|Obama arrives in Panama. Photo credit: US Embassy Panama via Flickr.
By Anders Lorenzen
At the Americas summit, held in Panama last week, the main focus was the lifting of US sanctions on Cuba, but climate and clean energy policies were also on the agenda.
Speaking in Panama, Obama highlighted the challenge of combating climate change and securing a clean energy future. In partnership with several Latin American leaders, he announced that a number of countries would double the generation of non-hydro renewable energy sources by 2020. In order to achieve that, Obama, in partnership with Caribbean and Central American partners, announced a new clean energy fund. This fund would help to mobilise private sector investments in clean energy, which would reduce carbon emissions across the region. A new energy task force was also established to look at additional steps Latin America and the US could take together.
He also called on countries to aggressively phase out inefficient fossil fuel subsidies and recommended that fossil fuel subsidy reforms are discussed at the 2015 meeting of Energy and Climate Partnership of the Americas. The US will continue to support the idea that a Regional Climate Center will be established in the region by 2015, which should contribute to the goal that all countries have access to climate data that will enhance the capabilities for resilient development by 2020.

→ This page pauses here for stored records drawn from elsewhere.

/-- The machine. -/
structure State where
  /-- the agents' moves still to happen, oldest first (DESIGN CHOICE, log entry 1) -/
  schedule : List Instr
  /-- steps taken, to which the free values of elapsed time are applied (DESIGN CHOICE, log entry 2) -/
  steps : Nat
  /-- a clause of `g`'s slot `slot` is granted (R251) -/
  granted : Bool
  slot : Bool
  /-- grants of other issue quarters: the group, the slot and the clause (R251) -/
  quarters : List (GroupId × Bool × BitVec 56)
  /-- `g` is a resident or saved group; false before the first -/
  live : Bool
  g : Group
  w : Workgroup
  others : List Group
  otherWgs : List Workgroup
  nodes : List Node
  grants : List Grant
  channels : List Channel
  reductions : List Reduction
  arrivals : List Arrival
  /-- bytes of memory by physical address (spec/01 Table 1-3), in canonical form (Memory.wf) -/
  mem : List Host.Cell
  /-- what uncorrectable soft errors have marked (R206, R458) -/
  soft : List PoisonTarget
  /-- lines of this package written since they were last written back (R49, R329) -/
  dirty : List Nat
  /-- those of them last written through a leaf with CMP = 1 (R49, R52) -/
  cmpLines : List Nat
  /-- window sectors into which an engine copy or a spore carried poison (R458) -/
  carried : List PoisonTarget
  cores : List Core
  die0 : Die
  die1 : Die
  die2 : Die
  die3 : Die
  regs : PkgRegs
  /-- the next fault-ring ticket (R134) -/
  frTicket : Word64
  /-- records that have entered the overflow buffers (R135) -/
  ovfCount : Nat
  /-- the next ready ticket (R245) -/
  readyTicket : Word64
  mapQueue : List MapReq
  /-- save entries and context blocks in use (R258, R270) -/
  saveUsed : List Nat
  ctxUsed : List Nat
  /-- granules of each die's scratchpad pool: die, first granule, count (R65, R254) -/
  poolUsed : List (Nat × Nat × Nat)
  /-- messages of twins that have arrived and pair with no node yet, and those this package has sent, oldest first (R236) -/
  twinInbox : List TwinMsg
  twinSent : List TwinMsg
  /-- nodes that have reached DONE since TWINCTL.EN was last set; none before its first setting (R239) -/
  ranSince : Option (List Nat)
  /-- stores to members of peer sets on other packages that await an acknowledgement (R59, R116) -/
  unacked : List Unacked
  /-- the routing table: the reachable packages (R58, R452) -/
  routes : List Route
  /-- MSI-X: table bytes, pending bits and messages sent by vector (R451) -/
  msixTable : SMap 8
  msixPending : BitVec 4
  msixSent : List Nat
  recovery : SMap 8
  /-- attestation leaves used (R464) -/
  leaves : Nat
  /-- bring-up: PERST# deasserted, cores released in steps of 32 (R454, R456) -/
  perst : Bool
  released : Nat
  /-- issue stopped by a thermal trip (R462) -/
  tripped : Bool
  /-- periods of the reference clock since PERST# was last deasserted (R457) -/
  sincePerst : Nat
  /-- the firmware image that VERIFY has accepted (R463) -/
  firmware : List Byte
  /-- what each device store to the host window replaced, for those that the host may still reject, the latest first (R448) -/
  hostStores : List (List (Nat × Byte))
  /-- requests of the host, of PF1 and of other packages that wait: for a swap that holds their lines (R44), or for a store that is
  not yet performed (R59, R450), oldest first -/
  held : List HeldReq
  /-- what the host's latest request returned to it, or the latest that had waited and went on, oldest first (R446, R447, R450,
  R457) -/
  hostReplies : List HostReply
  deriving DecidableEq, Repr
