/-- A list cut into pieces of at most `n`, `k` pieces at most. -/
def chunks {α : Type} (n : Nat) (k : Nat) (xs : List α) : List (List α) :=
  match k with
  | 0 => []
  | k + 1 => if xs.isEmpty then [] else xs.take n :: chunks n k (xs.drop n)

/-- Bytes cut at the 128-byte lines of the addresses they lie at. -/
def lineChunks (va : Nat) (bs : List Byte) : List (List Byte) :=
  let head := 128 - va % 128
  (if bs.isEmpty then [] else [bs.take head]) ++ chunks 128 (bs.length / 128 + 1) (bs.drop head)

def State.vstore (s : State) (va : Nat) (bs : List Byte) : State × Except Flt Unit := s.vstoreLines va (lineChunks va bs)

/-- Bytes read through translation in the group's ASID, by the device; poison is a fault (R459). -/
def State.vloadLines (s : State) (va : Nat) (lens : List Nat) : State × Except Flt (List Byte) :=
  match lens with
  | [] => (s, .ok [])
  | n :: rest =>
    match s.translate s.here s.g.asid { now := true } va with
    | (s, .error f) => (s, .error f)
    | (s, .ok x) =>
      let s := s.requestLine x false true
      let pa := x.pas.headD 0
      if s.rangePoisoned pa n then (s, .error eccPoison)
      else
        let bs := (List.range n).map fun i => s.gbyte (pa + i)
        match s.vloadLines (va + n) rest with
        | (s, .ok more) => (s, .ok (bs ++ more))
        | (s, .error f) => (s, .error f)

def State.vload (s : State) (va n : Nat) : State × Except Flt (List Byte) :=
  s.vloadLines va ((lineChunks va (List.replicate n 0)).map List.length)

/-- What a trap frame holds beside what the path gives (R259 Table 10-2). -/
structure FrameArgs where
  trap : Trap
  iw : List Word32
  skip : Bool := false
  async : Bool := false
  eng : BitVec 4 := 0
  tlnum : Word64 := 0
  elem : Word64 := 0
  deriving DecidableEq, Repr

/-- A word of a list of instruction words; zero where there is none. -/
def iwAt (ws : List Word32) (i : Nat) : Nat := ((ws[i]?).getD 0).toNat

/-- R259 Table 10-2: the 256 bytes of the frame of path `p` in slot `slot`. -/
def frameBits (a : FrameArgs) (p : Path) (slot : Bool) : Nat :=
  a.trap.cause.toNat + a.trap.sub.toNat * 2 ^ 8 + place (p.replay.length - 1) 16 5
    + a.async.toNat * 2 ^ 21 + slot.toNat * 2 ^ 22 + a.skip.toNat * 2 ^ 23 + a.eng.toNat * 2 ^ 24
    + a.trap.lmask.toNat * 2 ^ 32 + a.trap.va.toNat * 2 ^ 64
    + iwAt a.iw 0 * 2 ^ 128 + iwAt a.iw 1 * 2 ^ 160 + iwAt a.iw 2 * 2 ^ 192
    + p.pc.toNat * 2 ^ 256 + place p.off 312 6 + p.clock.toNat * 2 ^ 320
    + a.tlnum.toNat * 2 ^ 384 + a.elem.toNat * 2 ^ 448 + p.mask.toNat * 2 ^ 512 + iwAt a.iw 3 * 2 ^ 544

/-- R260 Table 10-3: the 64 bytes of a replay entry. The literal words of a scalar word stand in LIT and LIT2 as well as in
IW1 and IW2. -/
def replayBits (r : Replay) : Nat :=
  let lane := (r.words.headD 0).getLsbD 31
  let lit (i : Nat) : Nat := if lane then 0 else iwAt r.words (i + 1)
  iwAt r.words 0 + iwAt r.words 1 * 2 ^ 32 + iwAt r.words 2 * 2 ^ 64 + lit 2 * 2 ^ 96
    + r.pc.toNat * 2 ^ 160 + place r.off 216 6 + r.lmask.toNat * 2 ^ 224 + r.clock.toNat * 2 ^ 256
    + lit 0 * 2 ^ 320 + lit 1 * 2 ^ 352
    + (r.ops.getD (0, 0)).1.toNat * 2 ^ 384 + (r.ops.getD (0, 0)).2.toNat * 2 ^ 448
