def recOf (b : BitVec 128) : Rec :=
  let n := b.toNat
  { base := bitsOf n 0 56, esz := bitsOf n 56 3, oobt := bitOf n 59, swz := bitsOf n 60 4, extent := bitsOf n 64 32
    stride := (BitVec.ofNat 32 (bitsOf n 96 32)).signExtend 64 |>.toNat }

/-- R12, R33: the record of register `n` as accesses use it: the private record's base does not wrap at 2^56. -/
def Group.recIn (g : Group) (n : Nat) (b : BitVec 128) : Rec :=
  if n = 31 then { recOf b with base := (recOf b).base + g.privOver * 2 ^ 56 } else recOf b

/-- R19: SWZ reserved, or a swizzle with a BASE that is no multiple of 2048. -/
def Rec.bad (r : Rec) : Bool := decide (4 ≤ r.swz) || (r.swz != 0 && r.base % 2048 != 0)

/-- R21 Table 1-5: the swizzle of an offset. -/
def swizzle (mode b : Nat) : Nat :=
  if mode = 1 then b ^^^ place (bitsOf b 7 3) 4 3
  else if mode = 2 then b ^^^ place (bitsOf b 7 2) 4 2
  else if mode = 3 then b ^^^ place (bitsOf b 8 3) 5 3
  else b

/-- R20, R33: the address of byte `k` of element `i` for lane `l`, in 64-bit two's complement; `priv` is the
interleaved addressing of b31. -/
def Rec.addr (r : Rec) (priv : Bool) (l i k : Nat) : Nat :=
  let e := if priv then i * 32 + l else i
  (r.base + swizzle r.swz ((e * r.stride + k) % 2 ^ 64)) % 2 ^ 64

/-- A request for one element: its lane and index. -/
structure Want where
  lane : Nat
  ix : Nat
  deriving DecidableEq, Repr

/-- One byte of an element in its memory: the virtual address or window offset, the addresses that hold it, and
whether a plain store of it waits undrained (R104). -/
structure ByteAt where
  va : Nat
  pas : List Nat
  uo : Bool
  /-- the leaf it was translated through -/
  leaf : Word64
  deriving DecidableEq, Repr

/-- An in-bounds element, translated; `lost` is the fault of a store that some member of a peer set does not take (R59). -/
structure Elem where
  lane : Nat
  bytes : List ByteAt
  lost : Option Flt := none
  deriving DecidableEq, Repr

/-- How an access reaches memory: window (0: virtual), the bytes moved, load 0, store 1 or atomic 2 (KIND of
Table 5-8), annotated (R24), b31 (R33), and whether a PCI Express AtomicOp can carry an atomic (R449). -/
structure Access where
  win : Nat
  n : Nat
  kind : Nat
  annot : Bool := false
  priv : Bool := false
  opOk : Bool := true
  deriving DecidableEq, Repr

/-- A lane's fault with its rank in R25. -/
structure LaneFault where
  rank : Nat
  lane : Nat
  flt : Flt
  deriving DecidableEq, Repr

/-- R25: raise the highest cause any lane meets: the mask holds every lane that meets it. VA is that of the lowest such lane; where faults
of one rank differ in sub-cause, so is the sub-cause, with the mask over every lane of the rank (DESIGN CHOICE, log entry 79). -/
def raiseLanes (fs : List LaneFault) (kind : Nat) (first : Nat → Nat) : Act Unit :=
  match fs with
  | [] => pure ()
  | f :: rest => do
    let best := rest.foldl (fun m x => min m x.rank) f.rank
    let at' := fs.filter fun x => x.rank == best
    let mask := maskOf (at'.map (·.lane))
    let low := lowLane mask
    let flt := ((at'.find? fun x => x.lane == low).getD f).flt
    trapAt flt kind mask (first low)

/-- An action on the state with a result. -/
def stateful {α : Type} (f : State → State × α) : Act α := do
  let s ← get
  let (s', a) := f s
  set s'
  pure a

/-- Translate each distinct line once, in ascending order (R23). -/
def xlateLines (lines : List Nat) (need : Need) : Act (List (Nat × Except Flt Xlat)) :=
  match lines with
  | [] => pure []
  | l :: rest => do
    let r ← stateful fun s => s.translate s.here s.g.asid need (l * 128)
    let rs ← xlateLines rest need
    pure ((l, r) :: rs)

def lineResult (rs : List (Nat × Except Flt Xlat)) (line : Nat) : Except Flt Xlat :=
  ((rs.find? fun r => r.1 == line).map Prod.snd).getD (.error (tfault 1 0))

/-- The rank of a translation fault in R25: a walk's before a permission's; a lost member after both. R25 does not rank ECC: the
model gives a walk's the rank of a walk's TFAULT, and an element's own poison comes last (DESIGN CHOICE, log entry 75). What a
swap holds comes first: its line is not known yet. -/
def rankOf (f : Flt) : Nat :=
  if f.isHold then 0 else if f.cause = cPROT then 6 else if f.cause = cPEERLOST then 7 else 5

/-- The bytes of an element with the addresses their lines translate to, or the fault of the worst line: of faults of one rank, that of the
first byte's line (DESIGN CHOICE, log entry 79). -/
def placeBytes (rs : List (Nat × Except Flt Xlat)) (plain : Bool) (addrs : List Nat) : Except Flt (List ByteAt) :=
  let faults := addrs.filterMap fun a => match lineResult rs (a / 128) with | .error f => some f | .ok _ => none
  match faults with
  | f :: fs => .error (fs.foldl (fun b x => if rankOf x < rankOf b then x else b) f)
  | [] => .ok (addrs.map fun a =>
      match lineResult rs (a / 128) with
      | .ok x => ⟨a, x.pas.map (· + a % 128), plain && pteOrd x.leaf.entry == 2, x.leaf.entry⟩
      | .error _ => ⟨a, [], false, 0⟩)

/-- The lines of a list of addresses, each once, ascending. -/
def linesOf (addrs : List Nat) : List Nat := sortBy (fun a b => decide (a ≤ b)) (addrs.map (· / 128)).dedup

/-- R31: set D on every line of a store before it is performed; a line whose leaf had changed answers its new translation. -/
def dirtyLines (lines : List Nat) (need : Need) : Act (List (Nat × Except Flt Xlat)) :=
  match lines with
  | [] => pure []
  | l :: rest => do
    let r ← stateful fun s => s.setDirty s.here s.g.asid need (l * 128)
    let rs ← dirtyLines rest need
    match r with
    | .error f => pure ((l, .error f) :: rs)
    | .ok (some x) => pure ((l, .ok x) :: rs)
    | .ok none => pure rs

/-- R59, R116: an event that follows every earlier store of its path waits until each is performed. -/
def awaitPerformed : Act Unit := do
  let s ← get
  if s.allAcked (.group s.g.id) then pure () else hold

/-- R107: an access with an element on an SO page follows a full fence, and is a release itself where it stores; undrained
stores take no part (R104). -/
def fenceSo (rs : List (Nat × Except Flt Xlat)) : Act Unit :=
  if rs.any (fun r => match r.2 with | .ok x => pteOrd x.leaf.entry == 0 | .error _ => false) then awaitPerformed else pure ()

/-- The translated elements of an access, with the fault of a store that some member does not take. -/
def placedElems (rs : List (Nat × Except Flt Xlat)) (plain : Bool) (els : List (Nat × List Nat)) : List Elem :=
  els.filterMap fun e => match placeBytes rs plain e.2 with
    | .ok bs => some ⟨e.1, bs, e.2.findSome? fun x => match lineResult rs (x / 128) with | .ok y => y.lost | .error _ => none⟩
    | .error _ => none

/-- R24: the element straddles a 32 KiB page, for an element of 16 bytes or more. -/
def straddles (esz : Nat) (addrs : List Nat) : Bool :=
  decide (16 ≤ 2 ^ esz) && match addrs with
    | [] => false
    | x :: rest => rest.any fun y => y / 2 ^ 15 != x / 2 ^ 15

/-- The request of a line that has been translated reaches L2 or memory (R41). -/
def State.requestResult (s : State) (rs : List (Nat × Except Flt Xlat)) (line : Nat) (write : Bool) : State :=
  match lineResult rs line with
  | .ok x => s.requestLine x write true
  | .error _ => s

/-- R19 to R25, R29, R31, R32, R206, R459: every check of an access to elements of a record, before any effect.
The result holds the in-bounds elements in ascending lanes. GSTAT.OOB may have been set. Where one element meets both sub-causes
of ALIGN, ATOMALIGN is reported; NONCANON and WINDOW are tested on the bytes that the access moves (DESIGN CHOICE, log entry
75). -/
def resolve (a : Access) (r : Rec) (wants : List Want) : Act (List Elem) := do
  let mask := maskOf (wants.map (·.lane))
  if wants.isEmpty then return []
  if r.bad then
    let w := wants.headD ⟨0, 0⟩
    trapAt protBrec a.kind mask (if w.ix < r.extent then r.addr a.priv w.lane w.ix 0 else 0)
  let out := wants.filter fun w => !decide (w.ix < r.extent)
  let ins := wants.filter fun w => decide (w.ix < r.extent)
  if !out.isEmpty then
    if r.oobt then trapAt { cause := cOOB, sub := 0 } a.kind (maskOf (out.map (·.lane))) 0
    else modify fun s => s.stick 0
  let els := ins.map fun w => (w.lane, (List.range a.n).map fun k => r.addr a.priv w.lane w.ix k)
  let first (l : Nat) : Nat := ((els.find? fun e => e.1 == l).map fun e => e.2.headD 0).getD 0
  -- R24: the element is its 2^ESZ bytes, whatever part of them is moved (DEDUCED, log entry 17)
  let across := (ins.filter fun w => straddles r.esz ((List.range (2 ^ r.esz)).map fun k => r.addr a.priv w.lane w.ix k)).map (·.lane)
  let s ← get
  let limit := s.winLimit a.win
  let align := min (2 ^ r.esz) 16
  let early := els.filterMap fun e =>
    if a.win = 0 && e.2.any (fun x => decide (vaSize ≤ x)) then some (LaneFault.mk 3 e.1 (tfault 4 15))
    else if (a.annot || a.kind == 2) && e.2.headD 0 % align != 0 then some ⟨4, e.1, { cause := cALIGN, sub := 1 }⟩
    else if a.win = 0 && across.contains e.1 then some ⟨4, e.1, { cause := cALIGN, sub := 2 }⟩
    else if a.win != 0 && e.2.any (fun x => decide (limit ≤ x)) then some ⟨6, e.1, protWindow⟩
    else none
  if a.win != 0 || early.any (fun f => decide (f.rank ≤ 4)) then raiseLanes early a.kind first
  if a.win != 0 then
    let soft := els.filterMap fun e =>
      if a.kind != 1 && e.2.any (fun x => s.winSoft a.win x) then
        some (LaneFault.mk 8 e.1 { cause := cECC, sub := s.winSoftSub a.win ((e.2.find? fun x => s.winSoft a.win x).getD 0) })
      else none
    raiseLanes soft a.kind first
    return els.map fun e => ⟨e.1, e.2.map fun x => ⟨x, [x], false, 0⟩, none⟩
  let need : Need := { write := a.kind != 0, noOp := a.kind == 2 && !a.opOk }
  let lines := linesOf (els.flatMap Prod.snd)
  let rs ← xlateLines lines need
  let plain := a.kind == 1 && !a.annot
  let faults := els.filterMap fun e => match placeBytes rs plain e.2 with
    | .error f => some (LaneFault.mk (rankOf f) e.1 f)
    | .ok _ => none
  raiseLanes faults a.kind first
  let s ← get
  let elems := placedElems rs plain els
  if a.kind != 1 then
    let met (e : Elem) : List Nat := (e.bytes.flatMap (·.pas)).filter fun p => (uoByte? s.g.uo p).isNone && s.isPoisoned p
    if elems.any fun e => !(met e).isEmpty then modify fun s => lines.foldl (fun s l => s.requestResult rs l false) s
    modify fun s => s.metError (elems.flatMap met)
    raiseLanes ((elems.filter fun e => !(met e).isEmpty).map fun e => LaneFault.mk 8 e.lane eccPoison) a.kind first
  fenceSo rs
  -- an atomic that some member would not take is performed at none (DESIGN CHOICE, log entry 75); a store is performed where
  -- it is taken (R59)
  if a.kind == 2 then raiseLanes (elems.filterMap fun e => e.lost.map fun f => LaneFault.mk 7 e.lane f) a.kind first
  let ds ← if a.kind = 0 then pure [] else dirtyLines lines need
  raiseLanes (els.filterMap fun e =>
    (e.2.findSome? fun x => match (ds.find? fun d => d.1 == x / 128).map Prod.snd with | some (.error f) => some f | _ => none).map
      fun f => LaneFault.mk (rankOf f) e.1 f) a.kind first
  let rs := ds ++ rs
  -- a plain store to a UO page reaches memory when it drains (R104)
  modify fun s => lines.foldl (fun s l => match lineResult rs l with
    | .ok x => if plain && pteOrd x.leaf.entry == 2 then s else s.requestLine x (a.kind != 0) true
    | .error _ => s) s
  return placedElems rs plain els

Obama has made climate change a key priority in his second term in office. In addition to unveiling a set of national policies and regulations, he has taken the fight internationally, with an agenda of agreeing a global climate treaty in Paris at the end of this year. Last year he formed a historic climate deal with China and a clean energy partnership with India shortly after. Last year, he also pressed Australia’s climate-skeptic prime minister, Tony Abbott, on climate change. He also directed US Secretary of State John Kerry to make climate change one of the most important foreign policies.
Last year, the Intergovernmental Panel on Climate Change (IPCC) highlighted the region as one of the region’s most vulnerable to the impacts of climate change in its latest assessment report, AR5.